These operations are rowwise()
, so they're not very efficient, but this solution in the tidyverse
should cleanly achieve what you want.
让我们将您的示例数据集命名为 dataset
.然后是下面的工作流程
Let us call your sample dataset by the name dataset
. Then the following workflow
library(tidyverse)
# ...
# Code to generate your 'dataset'.
# ...
# Define custom logic across a single row.

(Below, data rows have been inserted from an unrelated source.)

-- ==== Sys2Proof/Laws/State.lean ====
section
/-! SUPPORT. One lemma per field per update, true by unfolding the update once, so that no later proof unfolds a record update. -/

namespace Sys2Proof.Machine

/-! ## State updates -/

@[simp] theorem State.reply_dma (r : Result) (s : State) : (s.reply r).dma = s.dma := rfl
@[simp] theorem State.reply_gpa (r : Result) (s : State) : (s.reply r).gpa = s.gpa := rfl
@[simp] theorem State.reply_pad (r : Result) (s : State) : (s.reply r).pad = s.pad := rfl
@[simp] theorem State.reply_pending (r : Result) (s : State) : (s.reply r).pending = s.pending := rfl
@[simp] theorem State.reply_result (r : Result) (s : State) : (s.reply r).result = r := rfl
@[simp] theorem State.reply_toRenderer (r : Result) (s : State) : (s.reply r).toRenderer = s.toRenderer := rfl
@[simp] theorem State.reply_engineCalls (r : Result) (s : State) : (s.reply r).engineCalls = s.engineCalls := rfl
@[simp] theorem State.reply_log (r : Result) (s : State) : (s.reply r).log = s.log := rfl

@[simp] theorem State.raise_dma (e : ErrorKind) (s : State) : (s.raise e).dma = s.dma := rfl
@[simp] theorem State.raise_gpa (e : ErrorKind) (s : State) : (s.raise e).gpa = s.gpa := rfl
@[simp] theorem State.raise_pad (e : ErrorKind) (s : State) : (s.raise e).pad = s.pad := rfl
@[simp] theorem State.raise_pending (e : ErrorKind) (s : State) : (s.raise e).pending = s.pending := rfl
@[simp] theorem State.raise_result (e : ErrorKind) (s : State) : (s.raise e).result = .error e := rfl
@[simp] theorem State.raise_toRenderer (e : ErrorKind) (s : State) : (s.raise e).toRenderer = s.toRenderer := rfl
@[simp] theorem State.raise_engineCalls (e : ErrorKind) (s : State) : (s.raise e).engineCalls = s.engineCalls := rfl
@[simp] theorem State.raise_log (e : ErrorKind) (s : State) : (s.raise e).log = s.log := rfl

@[simp] theorem State.setDma_dma (d : Dma) (s : State) : (s.setDma d).dma = d := rfl
@[simp] theorem State.setDma_gpa (d : Dma) (s : State) : (s.setDma d).gpa = s.gpa := rfl
@[simp] theorem State.setDma_pad (d : Dma) (s : State) : (s.setDma d).pad = s.pad := rfl
@[simp] theorem State.setDma_pending (d : Dma) (s : State) : (s.setDma d).pending = s.pending := rfl
@[simp] theorem State.setDma_result (d : Dma) (s : State) : (s.setDma d).result = .completed := rfl
@[simp] theorem State.setDma_toRenderer (d : Dma) (s : State) : (s.setDma d).toRenderer = s.toRenderer := rfl
@[simp] theorem State.setDma_engineCalls (d : Dma) (s : State) : (s.setDma d).engineCalls = s.engineCalls := rfl
@[simp] theorem State.setDma_log (d : Dma) (s : State) : (s.setDma d).log = s.log := rfl

@[simp] theorem State.setGpa_dma (g : Gpa) (s : State) : (s.setGpa g).dma = s.dma := rfl
@[simp] theorem State.setGpa_gpa (g : Gpa) (s : State) : (s.setGpa g).gpa = g := rfl
@[simp] theorem State.setGpa_pad (g : Gpa) (s : State) : (s.setGpa g).pad = s.pad := rfl
@[simp] theorem State.setGpa_pending (g : Gpa) (s : State) : (s.setGpa g).pending = s.pending := rfl
@[simp] theorem State.setGpa_result (g : Gpa) (s : State) : (s.setGpa g).result = .completed := rfl
@[simp] theorem State.setGpa_toRenderer (g : Gpa) (s : State) : (s.setGpa g).toRenderer = s.toRenderer := rfl
@[simp] theorem State.setGpa_engineCalls (g : Gpa) (s : State) : (s.setGpa g).engineCalls = s.engineCalls := rfl
@[simp] theorem State.setGpa_log (g : Gpa) (s : State) : (s.setGpa g).log = s.log := rfl

@[simp] theorem State.setPad_dma (p : Pad) (r : Result) (s : State) : (s.setPad p r).dma = s.dma := rfl
@[simp] theorem State.setPad_gpa (p : Pad) (r : Result) (s : State) : (s.setPad p r).gpa = s.gpa := rfl
@[simp] theorem State.setPad_pad (p : Pad) (r : Result) (s : State) : (s.setPad p r).pad = p := rfl
@[simp] theorem State.setPad_pending (p : Pad) (r : Result) (s : State) : (s.setPad p r).pending = s.pending := rfl
@[simp] theorem State.setPad_result (p : Pad) (r : Result) (s : State) : (s.setPad p r).result = r := rfl
@[simp] theorem State.setPad_toRenderer (p : Pad) (r : Result) (s : State) : (s.setPad p r).toRenderer = s.toRenderer := rfl
@[simp] theorem State.setPad_engineCalls (p : Pad) (r : Result) (s : State) : (s.setPad p r).engineCalls = s.engineCalls := rfl
@[simp] theorem State.setPad_log (p : Pad) (r : Result) (s : State) : (s.setPad p r).log = s.log := rfl

@[simp] theorem State.emit_dma (g : Gpa) (ts : List Triangle) (s : State) : (s.emit g ts).dma = s.dma := rfl
@[simp] theorem State.emit_gpa (g : Gpa) (ts : List Triangle) (s : State) : (s.emit g ts).gpa = g := rfl
@[simp] theorem State.emit_pad (g : Gpa) (ts : List Triangle) (s : State) : (s.emit g ts).pad = s.pad := rfl
@[simp] theorem State.emit_pending (g : Gpa) (ts : List Triangle) (s : State) : (s.emit g ts).pending = s.pending := rfl
@[simp] theorem State.emit_result (g : Gpa) (ts : List Triangle) (s : State) : (s.emit g ts).result = .completed := rfl
@[simp] theorem State.emit_toRenderer (g : Gpa) (ts : List Triangle) (s : State) : (s.emit g ts).toRenderer = s.toRenderer ++ ts := rfl
@[simp] theorem State.emit_engineCalls (g : Gpa) (ts : List Triangle) (s : State) : (s.emit g ts).engineCalls = s.engineCalls := rfl
@[simp] theorem State.emit_log (g : Gpa) (ts : List Triangle) (s : State) : (s.emit g ts).log = s.log := rfl

@[simp] theorem bindEngine_gpa (a : Nat) (s : State) : (bindEngine a s).gpa = s.gpa := rfl
@[simp] theorem bindEngine_pad (a : Nat) (s : State) : (bindEngine a s).pad = s.pad := rfl
@[simp] theorem bindEngine_pending (a : Nat) (s : State) : (bindEngine a s).pending = s.pending := rfl
@[simp] theorem bindEngine_result (a : Nat) (s : State) : (bindEngine a s).result = s.result := rfl
@[simp] theorem bindEngine_toRenderer (a : Nat) (s : State) : (bindEngine a s).toRenderer = s.toRenderer := rfl
@[simp] theorem bindEngine_engineCalls (a : Nat) (s : State) : (bindEngine a s).engineCalls = s.engineCalls := rfl
@[simp] theorem bindEngine_log (a : Nat) (s : State) : (bindEngine a s).log = s.log := rfl

@[simp] theorem withFetchWord_dma (s : State) (nbits w : Nat) : (s.withFetchWord nbits w).dma = s.dma := rfl
@[simp] theorem withFetchWord_gpa (s : State) (nbits w : Nat) : (s.withFetchWord nbits w).gpa = s.gpa := rfl
@[simp] theorem withFetchWord_pad (s : State) (nbits w : Nat) : (s.withFetchWord nbits w).pad = s.pad := rfl
@[simp] theorem withFetchWord_pending (s : State) (nbits w : Nat) : (s.withFetchWord nbits w).pending = .operation (tableRequest nbits w) :: s.pending := rfl
@[simp] theorem withFetchWord_result (s : State) (nbits w : Nat) : (s.withFetchWord nbits w).result = s.result := rfl
@[simp] theorem withFetchWord_toRenderer (s : State) (nbits w : Nat) : (s.withFetchWord nbits w).toRenderer = s.toRenderer := rfl
@[simp] theorem withFetchWord_engineCalls (s : State) (nbits w : Nat) : (s.withFetchWord nbits w).engineCalls = s.engineCalls := rfl
@[simp] theorem withFetchWord_log (s : State) (nbits w : Nat) : (s.withFetchWord nbits w).log = s.log := rfl

/-! ## DMA updates -/

@[simp] theorem Dma.setChan_dpcr (d : Dma) (n : Chan) (c : Channel) : (d.setChan n c).dpcr = d.dpcr := rfl
@[simp] theorem Dma.setChan_cic (d : Dma) (n : Chan) (c : Channel) : (d.setChan n c).cic = d.cic := rfl
@[simp] theorem Dma.setChan_busError (d : Dma) (n : Chan) (c : Channel) : (d.setChan n c).busError = d.busError := rfl
@[simp] theorem Dma.setChan_mask (d : Dma) (n : Chan) (c : Channel) : (d.setChan n c).mask = d.mask := rfl
@[simp] theorem Dma.setChan_masterEnable (d : Dma) (n : Chan) (c : Channel) : (d.setChan n c).masterEnable = d.masterEnable := rfl
@[simp] theorem Dma.setChan_flags (d : Dma) (n : Chan) (c : Channel) : (d.setChan n c).flags = d.flags := rfl
@[simp] theorem Dma.setChan_engine (d : Dma) (n : Chan) (c : Channel) : (d.setChan n c).engine = d.engine := rfl
@[simp] theorem Dma.setChan_inCallback (d : Dma) (n : Chan) (c : Channel) : (d.setChan n c).inCallback = d.inCallback := rfl
@[simp] theorem Dma.setChan_dispatching (d : Dma) (n : Chan) (c : Channel) : (d.setChan n c).dispatching = d.dispatching := rfl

get_first_attack <- function(values_across_row) {
# "Yes" overrides all other values.
if(isTRUE(any(values_across_row == "Yes"))){
return("Yes")
}
# "No" overrides all missing values: 'NA' and "Unknown".
else if(isTRUE(any(values_across_row == "No"))) {
return("No")
}
# "Unknown" overrides all other missing values: 'NA'.
else if(isTRUE(any(values_across_row == "Unknown"))) {
return("Unknown")
}
# All values are missing: 'NA'.
else {
return(as.character(NA))
}
}
dataset %>%
# Examine row by row.
dplyr::rowwise() %>%
# Compare values across each row according to the logic in 'get_first_attack()'.
dplyr::mutate(first_attack = get_first_attack(across(previous_cabg:previous_ami))) %>%
# Exit row-wise approach, to restore efficiency.
dplyr::ungroup() %>%
# Factor 'first_attack' exactly like its neighboring column.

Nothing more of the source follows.